Charlie earlier mentioned the new naturalization test. Here are some sample questions.

Several years ago, President Bush signed an executive order to provide for faster naturalization of noncitizens serving in the military. Here is a story about the 26,000+ new Americans who have taken advantage of that process. Here is video of soldiers becoming citizens while serving in Iraq. Here is the text of the Oath of Allegiance.

2 comments:

Charles Johnson said...

It would seem to me that Bush's executive order is quite dangerous. Wasn't that partly the reason Rome fell -- because non-Romans were more willing than Romans to lie down for the Empire?

Charles Johnson said...

Case in point:

There's even discussion of plucking foreign recruits for the U.S. military even before they've left their homeland. Kevin Ryan, a retired Army brigadier general now at Harvard University's Kennedy School of Government, raised some Pentagon eyebrows last week when he suggested the U.S. Army open a recruiting station in India's capital, Delhi.

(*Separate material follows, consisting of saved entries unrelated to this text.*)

-- ==== Sys2Proof/Laws/HostSide.lean ====
section
/-! SUPPORT. The host side under the operations that change links or the FIFO, and under a whole event's service. -/

namespace Sys2Proof.Machine

theorem hostSide_eq (s : State) : s.hostSide = s.surround.host := rfl

theorem foldl_host {α : Type} (f : State → α → State) (h : ∀ t a, (f t a).surround.host = t.surround.host) (l : List α)
    (s : State) : (l.foldl f s).surround.host = s.surround.host := by
  induction l generalizing s with
  | nil => rfl
  | cons a l ih => simp [ih, h]

@[simp] theorem links_host (s : State) (x : Vector Link 4) : ({ s with links := x } : State).surround.host = s.surround.host := rfl

@[simp] theorem fifo_host (s : State) (x : List Echo) : ({ s with fifo := x } : State).surround.host = s.surround.host := rfl

@[simp] theorem modJournal_host (f : Journal → Journal) (s : State) : (modJournal f s).surround.host = s.surround.host := rfl

@[simp] theorem markWrite_host (value : Word) (s : State) : (markWrite value s).surround.host = s.surround.host := by
  simp only [markWrite]
  split <;> simp

@[simp] theorem entryWritten_host (s : State) : (entryWritten s).surround.host = s.surround.host := by
  simp only [entryWritten]
  split <;> simp

@[simp] theorem journalStep_host (s : State) : (journalStep s).surround.host = s.surround.host := by
  simp [journalStep]

@[simp] theorem modLink_host (k : Fin 4) (f : Link → Link) (s : State) : (modLink k f s).surround.host = s.surround.host := rfl

@[simp] theorem modCounters_host (k : Fin 4) (f : LinkCounters → LinkCounters) (s : State) :
    (modCounters k f s).surround.host = s.surround.host := rfl

@[simp] theorem commitFrame_host (k : Fin 4) (frame : List Byte) (s : State) :
    (commitFrame k frame s).surround.host = s.surround.host := rfl

@[simp] theorem launch_host (k : Fin 4) (p : PickResult) (i : Fin 64) (s : State) :
    (launch k p i s).surround.host = s.surround.host := by
  simp [launch]

@[simp] theorem takeEcho_host (e : Echo) (rest : List Echo) (s : State) :
    (takeEcho e rest s).surround.host = s.surround.host := by
  simp only [takeEcho]
  split <;> simp

@[simp] theorem takeOne_host (s : State) : (takeOne s).surround.host = s.surround.host := by
  simp only [takeOne]
  (repeat' split) <;> simp

@[simp] theorem takeLoop_host (n : Nat) (s : State) : (takeLoop n s).surround.host = s.surround.host := by
  induction n generalizing s with
  | zero => rfl
  | succ n ih => simp only [takeLoop]; split <;> simp [ih]

@[simp] theorem serveComparator_host (s : State) : (serveComparator s).surround.host = s.surround.host := by
  simp [serveComparator]

@[simp] theorem launchOne_host (k : Fin 4) (p : PickResult) (i : Fin 64) (s : State) :
    (launchOne k p i s).surround.host = s.surround.host := by
  simp only [launchOne]
  split <;> simp

@[simp] theorem launchLoop_host (k : Fin 4) (n : Nat) (s : State) : (launchLoop k n s).surround.host = s.surround.host := by
  induction n generalizing s with
  | zero => rfl
  | succ n ih => simp only [launchLoop]; (repeat' split) <;> simp [ih]

@[simp] theorem serveLaunches_host (s : State) : (serveLaunches s).surround.host = s.surround.host :=
  foldl_host _ (fun t k => launchLoop_host k 128 t) _ s

@[simp] theorem settle_host (s : State) : (settle s).surround.host = s.surround.host := by
  simp only [settle, issue_surround, surround_eventNo]
  simp

/-- A whole event's service leaves the host side as it stands. -/
theorem settle_hostSide (s : State) : (settle s).hostSide = s.hostSide := settle_host s

@[simp] theorem monitorTo_host (k : Fin 4) (st : LinkState) (timer : Option Nat) (s : State) :
    (monitorTo k st timer s).surround.host = s.surround.host := by
  simp [monitorTo]

@[simp] theorem signalLost_host (k : Fin 4) (s : State) : (signalLost k s).surround.host = s.surround.host := by
  simp only [signalLost]
  (repeat' split) <;> simp

@[simp] theorem signalPresent_host (k : Fin 4) (s : State) : (signalPresent k s).surround.host = s.surround.host := by
  simp only [signalPresent]
  (repeat' split) <;> simp

theorem reportChange_host (k : Fin 4) (act : State → State) (h : ∀ s, (act s).surround = s.surround) (s : State) :
    (reportChange k act s).surround.host = s.surround.host := by
  simp only [reportChange]
  split <;> simp [h]

@[simp] theorem holdOffExpires_host (k : Fin 4) (s : State) : (holdOffExpires k s).surround.host = s.surround.host := by
  simp only [holdOffExpires]
  split <;> simp [reportChange_host]

@[simp] theorem receiveFrame_host (k : Fin 4) (frame : List Byte) (s : State) :
    (receiveFrame k frame s).surround.host = s.surround.host := by
  simp only [receiveFrame]
  (repeat' split) <;> simp

@[simp] theorem startLink_host (s : State) (k : Fin 4) : (startLink s k).surround.host = s.surround.host := by
  simp [startLink]

@[simp] theorem linkStep_host (s : State) : (linkStep s).surround.host = s.surround.host :=
  foldl_host _ startLink_host _ s

@[simp] theorem clearingStep_host (s : State) : (clearingStep s).surround.host = s.surround.host := by
  simp only [clearingStep, statusWrite_surround, slotWordsWrite_surround]
  exact (show _ = (orphan (fun g => decide (g ≠ .phaseWord)) s).surround.host from rfl).trans
    (congrArg Surround.host (orphan_surround _ s))

@[simp] theorem countTimers_host (s : State) : (countTimers s).surround.host = s.surround.host := by
  simp only [countTimers]
  split <;> rfl

end Sys2Proof.Machine
end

By tapping into non-citizens eager to wear a U.S. Army uniform, he wrote in a column in the Christian Science Monitor, last year's shortfall of 7,000 Army recruits would evaporate. "Instead of sitting back and waiting for these people to trickle in," he says, "we could go out and find the ones we want." The Army says it's interested in the idea. "It has great promise," says Major General Sean Byrne, the Army's director of military-personnel policy. "We need to pursue it."